Всё как велит честь.

Цмайши огромна, жестока и всё ещё очень сильна, но в очертаниях её тела больше нет красоты. Тело стало тяжёлым и часто болит. Это знак: её срок на земле истекает. Годы её собираются, как зажимы на косах храброго воина, и уже самих кос из-под них не увидеть… Цмайши близится к двум векам.

Она рождалась в блеске клинков, в девичестве ей не было равных. Даже брат её того же выводка, великий Р’харта, что осмелился выйти из чрева прежде неё и доказал потом своё право отодвигать женщин, брат, достойно принявший ужаснейшую из судеб – даже он остерегался свирепости Цмайши. Но минули годы и десятилетия, войны и выводки, голод и поражения. Клыки её затупились, сосцы иссохли, теперь ей немного нужно.
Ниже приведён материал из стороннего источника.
theorem performed_of_dump {a : Word} {n : Nat} {s t : State} (h : s.perform (.dump a n) = .next t) :
    Performed s (.dump a n) t := by
  simp only [State.perform, State.hostLoad] at h
  split at h <;> cases h
  exact .dump a n _

theorem performed_of_issue {w : Word} {s t : State} (h : s.perform (.issue w) = .next t) : Performed s (.issue w) t := by
  simp only [State.perform, State.issueWord] at h
  split at h
  case isTrue => cases h
  case isFalse hb =>
    cases h
    exact .issue w (Bool.eq_false_iff.2 hb)

/-- What an event can do. -/
theorem performed_of_perform {e : Event} {s t : State} (h : s.perform e = .next t) : Performed s e t := by
  cases e with
  | write bytes o v => exact performed_of_write h
  | read bytes o => exact performed_of_read h
  | store a data => exact performed_of_store h
  | dump a n => exact performed_of_dump h
  | reset =>
    cases h
    exact .reset
  | issue w => exact performed_of_issue h
  | advance =>
    obtain ⟨f, hf, hstep⟩ := engineStep_of_advance h
    exact .engine _ hf hstep
  | lane l b =>
    obtain ⟨f, hf, hstep⟩ := engineStep_of_laneStep h
    exact .engine _ hf hstep

/-- What a step can do: nothing, a step of the engine of its own, or the first event of the script. -/
theorem step_performs {s t : State} (h : step s = .next t) :
    t = s ∨ (∃ f, s.inflight = some f ∧ EngineStep Config.sensor s f t) ∨
      ∃ e rest, s.script = e :: rest ∧ Performed { s with script := rest } e t := by
  obtain ⟨-, h⟩ | ⟨e, rest, hs, h⟩ := step_cases h
  · obtain ⟨-, rfl⟩ | h | ⟨b, h⟩ := unscripted_cases h
    · exact .inl rfl
    · exact .inr (.inl (engineStep_of_advance h))
    · exact .inr (.inl (engineStep_of_laneStep h))
  · exact .inr (.inr ⟨e, rest, hs, performed_of_perform h⟩)

end Sys2Proof.Machine
end

section
/-! SUPPORT. What every transition but a reset keeps: FAULT and CFG = Ready once they are set, and but for a host write the operand
registers (10_state.md R26, R27, R38); and which commands make an engine ready. -/

namespace Sys2Proof.Machine

/-! ## What a transition keeps -/

/-- From `s` to `t` FAULT stays set (R38) and a ready engine stays ready (R26). -/
structure State.Keeps (s t : State) : Prop where
  fault : s.fault = true → t.fault = true
  ready : s.cfg = .ready → t.cfg = .ready

/-- A transition that leaves FAULT and CFG as they are keeps both. -/
theorem State.Keeps.of_eq {s t : State} (hfault : t.fault = s.fault) (hcfg : t.cfg = s.cfg) : s.Keeps t where
  fault := fun h => hfault.trans h
  ready := fun h => hcfg.trans h

theorem State.keeps_raise (s : State) (e : Err) : s.Keeps (s.raise e) where
  fault := fun h => by simp [h]
  ready := id

/-- No effect leaves Ready: those of INIT and INITQ set it, the others do not touch CFG (R237). -/
theorem effect_cfg (p : Profile) (i : Instr) (ops : OperandRegs) (s : State) :
    ((commandOf p i).effect ops s).cfg = match i with | .init | .initq _ => .ready | _ => s.cfg := by
  cases i <;> rfl

theorem keeps_effect (p : Profile) (i : Instr) (ops : OperandRegs) (s : State) :
    s.Keeps ((commandOf p i).effect ops s).complete where
  fault := fun h => (effect_keeps p i ops s).2.1.trans h
  ready := fun h => by
    rw [State.complete_cfg, effect_cfg]
    split
    · rfl
    · rfl
    · exact h

theorem Ends.keeps {p : Profile} {w : Word} {ops : OperandRegs} {s t : State} (h : Ends p w ops s t) :
    s.Keeps t ∧ t.regs = s.regs := by
  cases h with
  | error e => exact ⟨s.keeps_raise e, rfl⟩
  | effect i => exact ⟨keeps_effect p i ops s, (effect_keeps p i ops s).1⟩

theorem EngineStep.keeps {p : Profile} {s t : State} {f : InFlight} (h : EngineStep p s f t) :
    s.Keeps t ∧ t.regs = s.regs := by
  cases h with
  | ends _ h => exact h.keeps
  | leaves | complete | block => exact ⟨.of_eq rfl rfl, rfl⟩
  | commit constructs =>
    cases constructs with
    | false => exact ⟨.of_eq rfl rfl, rfl⟩
    | true => exact ⟨⟨id, fun _ => rfl⟩, rfl⟩

theorem Performed.keeps {e : Event} {s t : State} (h : Performed s e t) : s.Keeps t ∨ e = .reset := by
  cases h with
  | command _ _ h => exact .inl h.keeps.1
  | operand | ignored | read | store | dump | issue => exact .inl (.of_eq rfl rfl)
  | reset => exact .inr rfl
  | engine _ _ h => exact .inl h.keeps.1

theorem Performed.regs {e : Event} {s t : State} (h : Performed s e t) :
    t.regs = s.regs ∨ e = .reset ∨ ∃ r v, e = .write 4 (OperandReg.offset r) v ∧ t.regs = s.regs.set r v := by
  cases h with
  | command _ _ h => exact .inl h.keeps.2
  | operand r v => exact .inr (.inr ⟨r, v, rfl, rfl⟩)
  | ignored | read | store | dump | issue => exact .inl rfl
  | reset => exact .inr (.inl rfl)
  | engine _ _ h => exact .inl h.keeps.2

/-- Every step but a reset keeps FAULT and Ready. -/
theorem step_keeps {s t : State} (h : step s = .next t) : s.Keeps t ∨ ∃ rest, s.script = .reset :: rest := by
  obtain rfl | ⟨f, -, h⟩ | ⟨e, rest, hs, h⟩ := step_performs h
  · exact .inl (.of_eq rfl rfl)
  · exact .inl h.keeps.1
  · obtain hkeeps | rfl := h.keeps
    · exact .inl ⟨hkeeps.fault, hkeeps.ready⟩
    · exact .inr ⟨rest, hs⟩

/-- Settles O52, by what a step can do: of the engine's own steps and of the events only reset and an operand write change them. -/
theorem engineNeverWritesOperandRegisters : Obligations.EngineNeverWritesOperandRegisters := by
  intro s t h
  obtain rfl | ⟨f, -, h⟩ | ⟨e, rest, hs, h⟩ := step_performs h
  · exact .inl rfl
  · exact .inl h.keeps.2
  · obtain hregs | rfl | ⟨r, v, rfl, hset⟩ := h.regs
    · exact .inl hregs
    · exact .inr (.inl ⟨rest, hs⟩)
    · exact .inr (.inr ⟨r, v, rest, hs, hset⟩)

/-! ## FAULT -/

/-- Of the errors a command reports, AccessFault alone is sticky (R38, R227). -/
theorem sticky_eq_of_ne_illegal {e : Err} (h : e ≠ .illegalCommand) : e.sticky = decide (e = .accessFault) := by
  cases e with
  | illegalCommand => exact absurd rfl h
  | ok | configError | rangeError | stateError | accessFault => rfl

/-- R38: a command sets FAULT exactly when it reports AccessFault. -/
theorem exec_fault {i : Instr} {s t : State} (h : exec i s = .next t) :
    t.fault = (s.fault || decide (t.err = .accessFault)) := by
  obtain ⟨e, he, rfl⟩ | ⟨-, rfl⟩ := exec_cases h
  · have hne : e ≠ .illegalCommand := fun h => Command.error_ne_illegal (h ▸ he)
    rw [State.raise_fault, State.raise_err, sticky_eq_of_ne_illegal hne]
  · rw [State.complete_fault, State.complete_err, (effect_keeps _ i s.regs s).2.1]
    simp

/-- R95: a word that spells no command, written to CMD of an engine that is not busy, is raised as IllegalCommand. -/
theorem perform_cmd_of_decode_error {s : State} {w : Word} {e : DecodeError} (hb : s.busy = false)
    (hd : decode w = .error e) : s.perform (.write 4 0 w) = .next (s.raise .illegalCommand) := by
  rw [perform_cmd, hb]
  simp only [State.runWord, hd]
  rfl

/-- Settles O50: no transition but reset clears FAULT, and the two sticky codes set it. -/
theorem faultStaysSetUntilReset : Obligations.FaultStaysSetUntilReset := by
  refine ⟨fun s t h hf => ?_, fun _ _ _ h => exec_fault h, fun s w e hidle hd => ?_⟩
  · exact (step_keeps h).imp_left fun hkeeps => hkeeps.fault hf
  · exact ⟨_, perform_cmd_of_decode_error hidle.1 hd, rfl, by simp [Err.sticky]⟩

/-! ## Ready -/

/-- R114: the length that an INITQ admits. -/
theorem eq_64_of_initq_checks {p : Profile} {n : Nat} {cfg : Cfg} {ops : OperandRegs}
    (he : (commandOf p (.initq n)).error cfg ops = none) : n = 64 := by
  obtain ⟨-, hlength, -, -⟩ := Command.error_eq_none_iff.1 he
  exact eq_of_beq hlength

/-- R237: only the effects of INIT and of INITQ 64 make an engine ready. -/
theorem eq_init_or_initq_of_effect_ready {p : Profile} {i : Instr} {cfg : Cfg} {ops : OperandRegs} {s : State}
    (he : (commandOf p i).error cfg ops = none) (hs : s.cfg = .unconfigured)
    (ht : ((commandOf p i).effect ops s).cfg = .ready) : i = .init ∨ i = .initq 64 := by
  rw [effect_cfg] at ht
  split at ht
  case h_1 => exact .inl rfl
  case h_2 n =>
    obtain rfl := eq_64_of_initq_checks he
    exact .inr rfl
  case h_3 => exact absurd (hs.symm.trans ht) (by decide)

/-- The word spells INIT or INITQ 64. -/
def Constructs (w : Word) : Prop := decode w = .ok .init ∨ decode w = .ok (.initq 64)

theorem Ends.constructs {p : Profile} {w : Word} {ops : OperandRegs} {s t : State} (h : Ends p w ops s t)
    (hs : s.cfg = .unconfigured) (ht : t.cfg = .ready) : Constructs w := by
  cases h with
  | error e => exact absurd (hs.symm.trans ht) (by decide)
  | effect i hd he =>
    obtain rfl | rfl := eq_init_or_initq_of_effect_ready he hs ht
    · exact .inl hd
    · exact .inr hd

/-- A commit makes an engine ready only for the word of an INITQ 64, by the invariant of the command in flight. -/
theorem EngineStep.constructs {p : Profile} {s t : State} {f : InFlight} (h : EngineStep p s f t) (hf : f.Inv p s)
    (hs : s.cfg = .unconfigured) (ht : t.cfg = .ready) : Constructs f.word := by
  cases h with
  | ends _ h => exact h.constructs hs ht
  | leaves | complete | block => exact absurd (hs.symm.trans ht) (by decide)
  | commit constructs v hw =>
    cases constructs with
    | false => exact absurd (hs.symm.trans ht) (by decide)
    | true =>
      obtain ⟨-, hwork⟩ := hf
      rw [hw] at hwork
      exact .inr hwork.1

theorem Performed.constructs {e : Event} {s t : State} (h : Performed s e t)
    (hf : ∀ f, s.inflight = some f → f.Inv Config.sensor s) (hs : s.cfg = .unconfigured) (ht : t.cfg = .ready) :
    ∃ w, Constructs w ∧ (e = .write 4 0 w ∨ ∃ f, s.inflight = some f ∧ f.word = w) := by
  cases h with
  | command w _ h => exact ⟨w, h.constructs hs ht, .inl rfl⟩
  | operand | ignored | read | store | dump | issue => exact absurd (hs.symm.trans ht) (by decide)
  | reset => cases ht
  | engine _ hfl h => exact ⟨_, h.constructs (hf _ hfl) hs ht, .inr ⟨_, hfl, rfl⟩⟩

/-- Settles O51: no transition but reset leaves Ready, and by the case analysis of a step only INIT and INITQ 64 reach it. -/
theorem onlyResetLeavesReady : Obligations.OnlyResetLeavesReady := by
  refine ⟨fun s t h hr => ?_, fun i s t h hs ht => ?_, fun s t hinv h hs ht => ?_⟩
  · exact (step_keeps h).imp_left fun hkeeps => hkeeps.ready hr
  · obtain ⟨e, -, rfl⟩ | ⟨he, rfl⟩ := exec_cases h
    · exact absurd (hs.symm.trans ht) (by decide)
    · exact eq_init_or_initq_of_effect_ready he hs ht
  · obtain rfl | ⟨f, hf, h⟩ | ⟨e, rest, hscript, h⟩ := step_performs h
    · exact absurd (hs.symm.trans ht) (by decide)
    · exact ⟨f.word, h.constructs (hinv.flight f hf) hs ht, .inr ⟨f, hf, rfl⟩⟩
    · obtain ⟨w, hw, rfl | hf⟩ := h.constructs hinv.flight hs ht
      · exact ⟨w, hw, .inl ⟨rest, hscript⟩⟩
      · exact ⟨w, hw, .inr hf⟩

end Sys2Proof.Machine
end

section
/-! SUPPORT. The invariant of the machine (10_state.md R25, R36, R38, R44, R47), kept by every step: the bytes a command stores lie in
memory, the thread counts it sets are legal, and the work it leaves has passed its checks. -/

namespace Sys2Proof.Machine

/-! ## What passed checks say -/

/-- A job that passed its access check has its image inside the address space (R67, R182, R205). -/
theorem Job.image_end_le {p : Profile} {j : Job} {ops : OperandRegs} (h : j.accessOk p ops = true) :
    ops.dstBase.toNat + j.outBytes ≤ 4294967296 := by
  simp only [Job.accessOk, Bool.and_eq_true] at h
  obtain ⟨⟨-, hdst⟩, -⟩ := h
  obtain ⟨hlen, hend⟩ := OperandRegs.dst_admits_iff.1 hdst
  omega

/-- What the checks of a decode command say of its block work (R182, R205). -/
theorem checks_of_jobOf {p : Profile} {i : Instr} {cfg : Cfg} {ops : OperandRegs} {job : Job} (hjob : jobOf i ops = some job)
    (he : (commandOf p i).error cfg ops = none) : cfg = .ready ∧ job.rangeOk ops = true ∧ job.accessOk p ops = true := by
  obtain ⟨hready, -, hrange, haccess⟩ := Command.error_eq_none_iff.1 he
  cases i with
  | decf | decr | decdc =>
    cases hjob
    exact ⟨hready rfl, hrange, haccess⟩
  | init | initq | qset | qget | lset | lget | seqx => cases hjob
«Солгите!» – молит старуха.

Солгите ей. Скажите, что она дома, что над нею небо Кадары. Что мир её по-прежнему, как и в начале времён – царствующий, первый, исполненный вечной славы. Что все её дочери живы и плодоносны, что её сыновья прославлены подвигами, и каждого не раз выбирала женщина для зачатия. Что доблесть и мощь не покинули человечество, и дети его мечтают о победоносной войне.

Она умирает. Солгите.

– Пусть расскажут легенду, – приказывает она, и вокруг утихает хруст костей на зубах. Её дому нечасто выпадает сытная трапеза, и всё же никто не смеет ослушаться. Никто не переспрашивает, какую легенду следует рассказать. Всем известна любимая история Цмайши, как и то, отчего величайшая из женщин желает склонять к ней свой слух. Пусть скажут о древних героях: о победах и упоении боя, о богах, склоняющихся перед людьми, о высокой любви и высокой чести. Цмайши услышит о себе и доблестном Р’харте.
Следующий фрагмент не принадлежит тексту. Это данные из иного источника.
-- ==== Sys2Proof/Machine/Rdiv.lean ====
section
/-! DEFINITION. SETUP_RDIV (43_rdiv). -/

namespace Sys2Proof.Machine

/-- The write of the R-Divider Configurator, after a Multisynth block whose P1[17:16] is `p1hi` (43_rdiv R127,
R128, 44_resolver R141). -/
def rdivWrite (cfg : Config) (c : Channel) (n : BitVec 3) (p1hi : BitVec 2) : Write :=
  ⟨rdivAddr c, rdivByte n (rdivLow cfg p1hi)⟩

/-- `Plan(s, SETUP_RDIV(ch, n))` (43_rdiv R127); `ch = 3` faults (R130). -/
def planSetupRdiv (ch : BitVec 2) (n : BitVec 3) (s : State) : Planned :=
  withChannel ch fun c => .writes { writes := [rdivWrite s.cfg c n (s.p1hi c)], update := .nothing }

/-- The meaning of SETUP_RDIV. -/
def execSetupRdiv (ch : BitVec 2) (n : BitVec 3) (s : State) : Host.Outcome State Fault Refusal :=
  .next (s.run (planSetupRdiv ch n s))

end Sys2Proof.Machine
end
Один из мужчин выходит и садится перед ней на землю. Старейшина взирает на него сверху, глаза её полузакрыты; Цмайши не думает о том, что в прежние времена обладателя четырёх кос не пустили бы не только на чтимое место перед нею, но и вообще в её собрание. Даже прибирать объедки…

Не помнит.

Он хорош в речи. Говорит нараспев, искусно подчёркивая рычащие звуки. Язык, новый и понятный, оттого кажется более древним; слова, которыми в действительности было когда-то сложено повествование, погребены и истлели более полумиллиона лет назад.
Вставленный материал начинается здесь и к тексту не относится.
-- ==== Sys2Proof/Certificates/Slice0/Obligations.lean ====
section
/-! DEFINITION. The statements for the provers. Each docstring says which rule of the spec it formalises; a clause
that rests on a choice of the model says so and names its log entry. -/

open Sys2Proof Sys2Proof.Machine

/-! ### Encoding -/

/-- The words 95_test_vectors section 3 writes out for its programs decode to the commands it names, and the
words of section 2.7 that it calls illegal are illegal (30_encoding R62 to R66). -/
def Obligations.KnownWordsDecode : Prop :=
  decode 0x00000000000000100000000000200001#128 = .command (.setupPll .a 32#32 0#20 1#20) ∧
  decode 0x00000000000000300002000000180041#128 = .command (.setupPll .b 24#32 2#20 3#20) ∧
  decode 0x000000000000002000010000002D0062#128 = .command (.setupMs 2#2 .b 45#32 1#20 2#20) ∧
  decode 0x00000000000000000000000000000713#128 = .command (.setupRdiv 1#2 7#3) ∧
  decode 0x0000000000000000000000D11A180054#128 = .command (.setFreq 1#2 .b 13703704#32) ∧
  decode 0x00000000000000000000000000000085#128 = .command (.enableOutputs true) ∧
  decode 0x00000000000000000000000000000006#128 = .illegal .reservedOpcode ∧
  decode 0x80000000000000100000000000200001#128 = .illegal .nonzeroUnusedBit

/-- 30_encoding R64: a word is the command of a row if and only if `(w & mask) = match`, that is when the row's
opcode is in `OP` and every field the row does not use is 0; and at most one row matches any word. -/
def Obligations.DecodeFollowsTheRows : Prop :=
  (∀ w o, (∃ i, decode w = .command i ∧ i.opcode = o) ↔ w &&& maskBits o = matchBits o) ∧
  (∀ w o o', w &&& maskBits o = matchBits o → w &&& maskBits o' = matchBits o' → o = o') ∧
  (∀ w, w &&& maskBits .setupPll = matchBits .setupPll ↔
    fieldOp w = 0x1#4 ∧ fieldCh w = 0#2 ∧ fieldEn w = 0#1 ∧ fieldRx w = 0#3 ∧
      fieldLowReserved w = 0#5 ∧ fieldHighReserved w = 0#40) ∧
  (∀ w, w &&& maskBits .setupMs = matchBits .setupMs ↔
    fieldOp w = 0x2#4 ∧ fieldEn w = 0#1 ∧ fieldRx w = 0#3 ∧
      fieldLowReserved w = 0#5 ∧ fieldHighReserved w = 0#40) ∧
  (∀ w, w &&& maskBits .setupRdiv = matchBits .setupRdiv ↔
    fieldOp w = 0x3#4 ∧ fieldPll w = 0#1 ∧ fieldEn w = 0#1 ∧ fieldLowReserved w = 0#5 ∧
      fieldArg w = 0#32 ∧ fieldNum w = 0#20 ∧ fieldDen w = 0#20 ∧ fieldHighReserved w = 0#40) ∧
  (∀ w, w &&& maskBits .setFreq = matchBits .setFreq ↔
    fieldOp w = 0x4#4 ∧ fieldEn w = 0#1 ∧ fieldRx w = 0#3 ∧ fieldLowReserved w = 0#5 ∧
      fieldNum w = 0#20 ∧ fieldDen w = 0#20 ∧ fieldHighReserved w = 0#40) ∧
  (∀ w, w &&& maskBits .enableOutputs = matchBits .enableOutputs ↔
    fieldOp w = 0x5#4 ∧ fieldCh w = 0#2 ∧ fieldPll w = 0#1 ∧ fieldRx w = 0#3 ∧
      fieldLowReserved w = 0#5 ∧ fieldArg w = 0#32 ∧ fieldNum w = 0#20 ∧ fieldDen w = 0#20 ∧
      fieldHighReserved w = 0#40)

/-- 30_encoding R62: a decoded command's operands are the bits of the word at the places of the table, unsigned
and neither scaled nor shifted, said by division on the word's number; and the reserved bits are 0. -/
def Obligations.OperandsSitAtTheirBits : Prop :=
  ∀ w i, decode w = .command i →
    (w.toNat / 2 ^ 11 % 2 ^ 5 = 0 ∧ w.toNat / 2 ^ 88 = 0) ∧
    match i with
    | .setupPll p mult num denom =>
      w.toNat % 2 ^ 4 = 1 ∧ (p = .b ↔ w.toNat / 2 ^ 6 % 2 = 1) ∧
        mult.toNat = w.toNat / 2 ^ 16 % 2 ^ 32 ∧ num.toNat = w.toNat / 2 ^ 48 % 2 ^ 20 ∧
        denom.toNat = w.toNat / 2 ^ 68 % 2 ^ 20
    | .setupMs ch p div num denom =>
      w.toNat % 2 ^ 4 = 2 ∧ ch.toNat = w.toNat / 2 ^ 4 % 4 ∧ (p = .b ↔ w.toNat / 2 ^ 6 % 2 = 1) ∧
        div.toNat = w.toNat / 2 ^ 16 % 2 ^ 32 ∧ num.toNat = w.toNat / 2 ^ 48 % 2 ^ 20 ∧
        denom.toNat = w.toNat / 2 ^ 68 % 2 ^ 20
    | .setupRdiv ch n =>
      w.toNat % 2 ^ 4 = 3 ∧ ch.toNat = w.toNat / 2 ^ 4 % 4 ∧ n.toNat = w.toNat / 2 ^ 8 % 8
    | .setFreq ch p f =>
      w.toNat % 2 ^ 4 = 4 ∧ ch.toNat = w.toNat / 2 ^ 4 % 4 ∧ (p = .b ↔ w.toNat / 2 ^ 6 % 2 = 1) ∧
        f.toNat = w.toNat / 2 ^ 16 % 2 ^ 32
    | .enableOutputs en => w.toNat % 2 ^ 4 = 5 ∧ (en = true ↔ w.toNat / 2 ^ 7 % 2 = 1)

/-- Decoding the word of a command gives the command back, for every command and every operand value. -/
def Obligations.DecodeOfEncode : Prop := ∀ i, decode (encode i) = .command i

/-- Every word that decodes is the word of its command: no two words are the same command, and no bit of a word is
dropped (30_encoding D3 "no word has two meanings" read the other way). -/
def Obligations.EncodeOfDecode : Prop := ∀ w i, decode w = .command i → encode i = w

/-- 30_encoding R66: which words are illegal, under which of its two heads, and that either way the word completes
with `ILLEGAL_COMMAND` and writes nothing. -/
def Obligations.IllegalWords : Prop :=
  (∀ w, decode w = .illegal .reservedOpcode ↔ fieldOp w = 0x0#4 ∨ 0x6 ≤ (fieldOp w).toNat) ∧
  (∀ w, decode w = .illegal .nonzeroUnusedBit ↔
    (1 ≤ (fieldOp w).toNat ∧ (fieldOp w).toNat ≤ 5) ∧ ∀ o, w &&& maskBits o ≠ matchBits o) ∧
  ∀ (s : State) w why, decode w = .illegal why → s.takeWord w = .next (s.completed 0x1#32)

/-! ### The Field Packer and the register bytes -/

/-- 40_field_packer R94, R95, with the mask of R93: P1 by its formula over the integers, reduced to 18 bits; P2 is
`(128*b) % c`, which the mask leaves whole for a denominator a command can supply; P3 is the denominator's low 20
bits. -/
def Obligations.PackGivesTheFields : Prop :=
  ∀ a b c : Nat, 1 ≤ c →
    ((pack a b c).p1.toNat : Int) = (128 * (a : Int) + ((128 * b / c : Nat) : Int) - 512) % 2 ^ 18 ∧
    (pack a b c).p2.toNat = 128 * b % c % 2 ^ 20 ∧
    (c ≤ 1048575 → (pack a b c).p2.toNat = 128 * b % c ∧ (pack a b c).p2.toNat < c) ∧
    (pack a b c).p3.toNat = c % 2 ^ 20

/-- The round-trip law on its domain, what the mask of P1 makes of it outside, `c*q + P2 = 128*b`, `q <= 127` and
`P3 = c`. The spec marks all of these as its own inferences (40_field_packer R92, R93 and R99, "[derived: ...]"). -/
def Obligations.UnpackOfPack : Prop :=
  ∀ a b c : Nat, b < c → c ≤ 1048575 →
    unpack (pack a b c) = ((a + 2044) % 2048 + 4, b, c) ∧
    (4 ≤ a → a ≤ 2051 → unpack (pack a b c) = (a, b, c)) ∧
    c * quotient b c + (pack a b c).p2.toNat = 128 * b ∧
    quotient b c ≤ 127 ∧ (pack a b c).p3.toNat = c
Он в материнском чреве своих братьев убил.

Он пожрал их, человеческой плотью себя насытил.

Он из чрева как трёхлетний ребёнок вышел, сестру отодвинул.

Шакхатарши, сестра, говорит:

«Ш’райра, мой брат, воистину силой обладает.

Мать не от слабого зачинала, она взяла бога».

Цмайши не помнит и о том, что М’рхенгла проиграл бой выродку. Приказывает глазам не видеть, носу не чуять, что мужчина перед нею болен и слаб, что из его сердец бьются лишь два.

Пусть говорит. Пусть говорит о Ш’райре и Шакхатарши.

…уже давно не с чем сравнить умения живых. Людская техника надёжна, куда надёжней того гнилья, что делают х’манки, но слишком много минуло лет. Слишком давно не делают нового. Всё износилось. Не взлетит корабль, не выстрелит пушка, и не на чем прочесть кристалл с записью, где светит истинное солнце родины, где лица и голоса давно утраченных храбрецов. Старые серьги Цмайши с передатчиками не только отказались работать – искрошились в пыль…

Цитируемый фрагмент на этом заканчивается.